- **REQUIRED ACTION**
From the line containing "none => false)" to the last line of the records, reproduce every line exactly and print nothing else.

- **SUPPLIED INFORMATION**
-- ==== Sys2Proof/Tests/Slice0.lean ====
section
/-! SUPPORT. Tests: an ill-formed command for each check of well-formedness; values worked out from the manual by hand; and for every
obligation with hypotheses a concrete state and operands that meet them together, clause by clause. -/

namespace Sys2Proof.Tests
open Sys2Proof Sys2Proof.Machine

set_option Elab.async false

/-! ## A device in service -/

/-- Sixteen seeded DRBG instances. -/
def seeded : Tab Drbg := (List.range 16).map (fun n => (n, { seeded := true }))

/-- A slice with one ring pair of 64 entries, three Officers of whom two authorise, and every policy bit set. -/
def slice5 : Slice :=
  { per := { pasid := 0x1234, policy := 7, migratable := true, rings := [{ log2 := 6, sqBase := 0x10000, cqBase := 0x20000 }]
             officers := { k := 2, members := [⟨1, 1, []⟩, ⟨2, 1, []⟩, ⟨3, 1, []⟩] } }
    state := .active, intake := true, rings := [(0, { enabled := true })] }

/-- The state after reset with its start-up run through: keys formed, an image running, an Officer set of two of three, a mailbox session of
the device's authority and one of slice 5's, and slice 5 in service. -/
def ready : State :=
  { State.reset with dev := { State.reset.dev with
      sys := { State.reset.dev.sys with perstHigh := true, stage := 4, ready := true, cpUp := true, ksk := true, share := .written }
      rng := { src := [.active, .standby, .standby, .standby, .standby, .standby], kat := true, inst := seeded }
      mg := { officers := { k := 2, members := [⟨1, 1, []⟩, ⟨2, 1, []⟩, ⟨3, 1, []⟩] }
              sessions := [(1, { scope := 0xFFFF, officer := 1 }), (2, { scope := 5, officer := 1 })], nextSession := 3
              boxes := [(0, { nonce := some (List.replicate 32 7), qseq := 3 })] }
      fw := { bank0 := some { fw := 0x0402, sec := 1, digest := [] }, active := some 0 }
      slices := [(5, slice5)] } }

/-- The same device with a changed part. -/
def State.with (f : Dev → Dev) (s : State) : State := { s with dev := f s.dev }

/-- Its system part changed. -/
def sys (f : Sys → Sys) (s : State) : State := { s with dev := { s.dev with sys := f s.dev.sys } }

/-- The next state an answer holds, if it holds one. -/
def nextOf : Ans → Option State
  | .next t => some t
  | _ => none

/-- The host interface changed. -/
def hif (f : Hif → Hif) (s : State) : State := { s with dev := { s.dev with hif := f s.dev.hif } }

/-- Slice 5 changed. -/
def five (f : Slice → Slice) (s : State) : State := { s with dev := modSlice 5 f s.dev }

/-- Ring pair 0 of slice 5 changed. -/
def ring0 (f : RingDyn → RingDyn) (s : State) : State := { s with dev := modRing 5 0 f s.dev }

/-- A descriptor with chosen bytes, by offset (R51). -/
def descWith (m : Mem) : List Byte := Mem.readAll m 0 128

/-- An item of slice 5 alone on thread 0 of core 0. -/
def running (i : Item) : State :=
  State.with (fun d => { d with sched := { items := [(0, i)], nextItem := 1, threads := [(0, { item := some 0, last := some 5, active := .slice 5 })]
                                           flows := [(flowKey 5 0, { kind := flowType i, nextSeq := 1 })] } }) ready

/-- That item as it is dispatched, with a descriptor. -/
def itemWith (m : Mem) : Item := { slice := 5, ring := 0, desc := descWith m, seq := some 0, place := .running 0 0 }

/-! ## Transaction commands at work -/

/-- A descriptor of slice 5: opcode, flags, input length, output capacity, two handles and the parameter block (R51). Both buffers lie at
address 0 of the host unless they are inline. -/
def descOf (op flags inLen outCap keyA keyB : Nat) (params : List Byte) : List Byte :=
  fit (leBytes 2 op ++ leBytes 2 flags ++ leBytes 2 5 ++ leBytes 2 0 ++ leBytes 8 0 ++ leBytes 8 0 ++ leBytes 4 inLen ++ leBytes 4 outCap
    ++ leBytes 8 0 ++ leBytes 8 keyA ++ leBytes 8 keyB ++ params) 128

/-- The handle of a slot of slice 5, of a key block at an offset of the input, and of a kind 2 key (R54). -/
def slotH (k : Nat) : Nat := 5 * 2 ^ 48 + k
def blockH (o : Nat) : Nat := 2 ^ 60 + 5 * 2 ^ 48 + o
def ephH (k : Nat) : Nat := 2 * 2 ^ 60 + 5 * 2 ^ 48 + k

/-- An item with a descriptor, running. -/
def jobOf (desc : List Byte) : Item := { slice := 5, ring := 0, desc, seq := some 0, place := .running 0 0 }

/-- Slice 5 with live keys in its slots, each with counts to draw, and an active LMK of both kinds. -/
def keyed (ks : List Key) : State :=
  five (fun x => { x with per := { x.per with
    slots := ks.zipIdx.map (fun e => (e.2, { st := .live, version := 1, key := e.1, ceiling := 100000, resEnd := 1000, ranges := [(0, 1000)] }))
    lmk := [{ aes := some (List.replicate 32 0x11), tdes := some (List.replicate 8 0x11 ++ List.replicate 8 0x22 ++ List.replicate 8 0x33) }]
    lmkActive := some 0 } }) ready

/-- A KEK, an exportable data key, a key for derivation. -/
def kekA : Key := { attr := { usage := .K1, alg := .A, mode := .B }, bytes := List.replicate 32 0x21 }
def dataKey : Key := { attr := { usage := .D0, alg := .A, mode := .B, expo := .E }, bytes := List.replicate 16 0x31 }
def baseKey : Key := { attr := { usage := .B1, alg := .A, mode := .X }, bytes := List.replicate 32 0x41 }

/-- A key of a usage, algorithm and mode. -/
def methodKeyOf (u : Usage) (a : Alg) (m : KMode) : Key := { attr := { usage := u, alg := a, mode := m }, bytes := List.replicate 8 0x61 ++ List.replicate 8 0x62 }

/-- ASCII text. -/
def text (s : String) : List Byte := s.toList.map (fun c => BitVec.ofNat 8 c.toNat)

/-- `dataKey` in an exchange block under `kekA`. -/
def exampleBlock : List Byte :=
  text "D0112D0AB00E000001A247903C224A69905F9432C254C60915D68A44890F71D4FA0E321D5B0E39D342F1B39FDE1BC743175EC6204562D811"

/-- The item at work in a state with keys; the key cache holds the example block's key for kind 1 lookups and
as the kind 2 handle 1, and the keys of the state as kind 2 handles from 2 on. -/
def job (ks : List Key) (i : Item) : State :=
  let s := keyed ks
  { s with dev := { s.dev with
    sched := (running i).dev.sched
    keys := { cache := [(0, { slice := 5, src := .block 0 (exampleBlock.drop 16), key := dataKey }),
                        (1, { slice := 5, src := .eph 1, key := dataKey, pinned := true })]
                       ++ ks.zipIdx.map (fun e => (e.2 + 2, { slice := 5, src := .eph (e.2 + 2), key := e.1, pinned := true })), nextEnt := 100 } } }

/-- The command in hand. -/
def ctx (i : Item) (r : Run) : Ctx := { id := 0, i, r }

/-- An item of an opcode is at work on thread 0 of core 0. -/
def atJob (op : Nat) (ks : List Key) (i : Item) (r : Run) : Bool :=
  serving (job ks i).dev && decide (r.core = 0) && decide (r.thread = 0) && decide (0 < coreCount (job ks i).dev)
    && runningOn (job ks i).dev 0 0 == some (0, i) && dOpcode i.desc == op && i.res == none && !i.abort && i.queued == none
    && i.wait == .none && i.run == none

theorem atWork_job {op ks i r} (h : atJob op ks i r = true) : AtWork (job ks i) r op (ctx i r) := by
  simp only [atJob, Bool.and_eq_true, decide_eq_true_eq, beq_iff_eq, Bool.not_eq_true'] at h
  obtain ⟨⟨⟨⟨⟨⟨⟨⟨⟨⟨h1, h2⟩, h3⟩, h4⟩, h5⟩, h6⟩, h7⟩, h8⟩, h9⟩, h10⟩, h11⟩ := h
  refine ⟨h1, by rw [h2]; exact h4, by rw [h3]; decide, i, by rw [h2, h3]; exact h5, h6, h7, h8, h9, .inl h10, ?_, ?_⟩
  · show i = _; rw [← h10]
  · show r = _; rw [h11]; rfl

/-- `m` reads operands that meet `p`. -/
def thenOk {α : Type} (m : M α) (d : Dev) (p : α → Dev → Bool) : Bool :=
  match m.run.run d with
  | (.ok a, d1) => p a d1
  | _ => false

theorem reads_of_thenOk {α : Type} {m : M α} {d : Dev} {p : α → Dev → Bool} (h : thenOk m d p = true) :
    ∃ a d1, Reads m d a d1 ∧ p a d1 = true := by
  unfold thenOk at h
  unfold Reads
  split at h
  · next a d1 e => exact ⟨a, d1, e, h⟩
  · cases h

/-- The device as such a command begins. -/
def start (ks : List Key) (i : Item) (r : Run) : Dev := begun (job ks i) (ctx i r)

/-- What remains of the premises once a new key is to be delivered. -/
def deliverable (c : Ctx) (dest : Nat) (k : Key) (before after : List Byte) (d : Dev) : Bool :=
  !weakTdes k.attr.alg k.bytes &&
    (if dest = 0 then
      (match activeLmk (sliceOf d c.i.slice).per with
        | some (g, lmk) => thenOk (random (padLen false k.bytes.length)) d (fun pad _ =>
            outLenOk c (before ++ writeBlock false lmk (some g) k pad ++ after).length)
        | none => false)
    else outLenOk c (before ++ after).length)


/-! ## Management requests -/

/-- A request of a session (0 none) for a scope with an input, inline where it fits, through mailbox 0; with `quorum`, signed by Officers 1
and 2 over the nonce of `ready`. -/
def ask (session scope : Nat) (quorum : Bool) (inp : List Byte) : MbReq :=
  let extra := (if quorum then 204 else 0) + (if session = 0 then 0 else 16)
  let inline := decide (inp.length + extra ≤ 2000)
  let r : MbReq := { mailbox := 0, session, scope, reqId := 1, bodyLen := if inline then inp.length + extra else extra
                     inLen := if inline then 0 else inp.length, outCap := 65536, outAddr := 0x40000, input := inp }
  if quorum then { r with quorumLen := 204, quorum := [⟨1, 1, 96, true⟩, ⟨2, 1, 96, true⟩], nonce := List.replicate 32 7, qseq := 3 } else r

- **RESPONSE TO THIS TASK**
        | none => false)
    else outLenOk c (before ++ after).length)


/-! ## Management requests -/

/-- A request of a session (0 none) for a scope with an input, inline where it fits, through mailbox 0; with `quorum`, signed by Officers 1
and 2 over the nonce of `ready`. -/
def ask (session scope : Nat) (quorum : Bool) (inp : List Byte) : MbReq :=
  let extra := (if quorum then 204 else 0) + (if session = 0 then 0 else 16)
  let inline := decide (inp.length + extra ≤ 2000)
  let r : MbReq := { mailbox := 0, session, scope, reqId := 1, bodyLen := if inline then inp.length + extra else extra
                     inLen := if inline then 0 else inp.length, outCap := 65536, outAddr := 0x40000, input := inp }
  if quorum then { r with quorumLen := 204, quorum := [⟨1, 1, 96, true⟩, ⟨2, 1, 96, true⟩], nonce := List.replicate 32 7, qseq := 3 } else r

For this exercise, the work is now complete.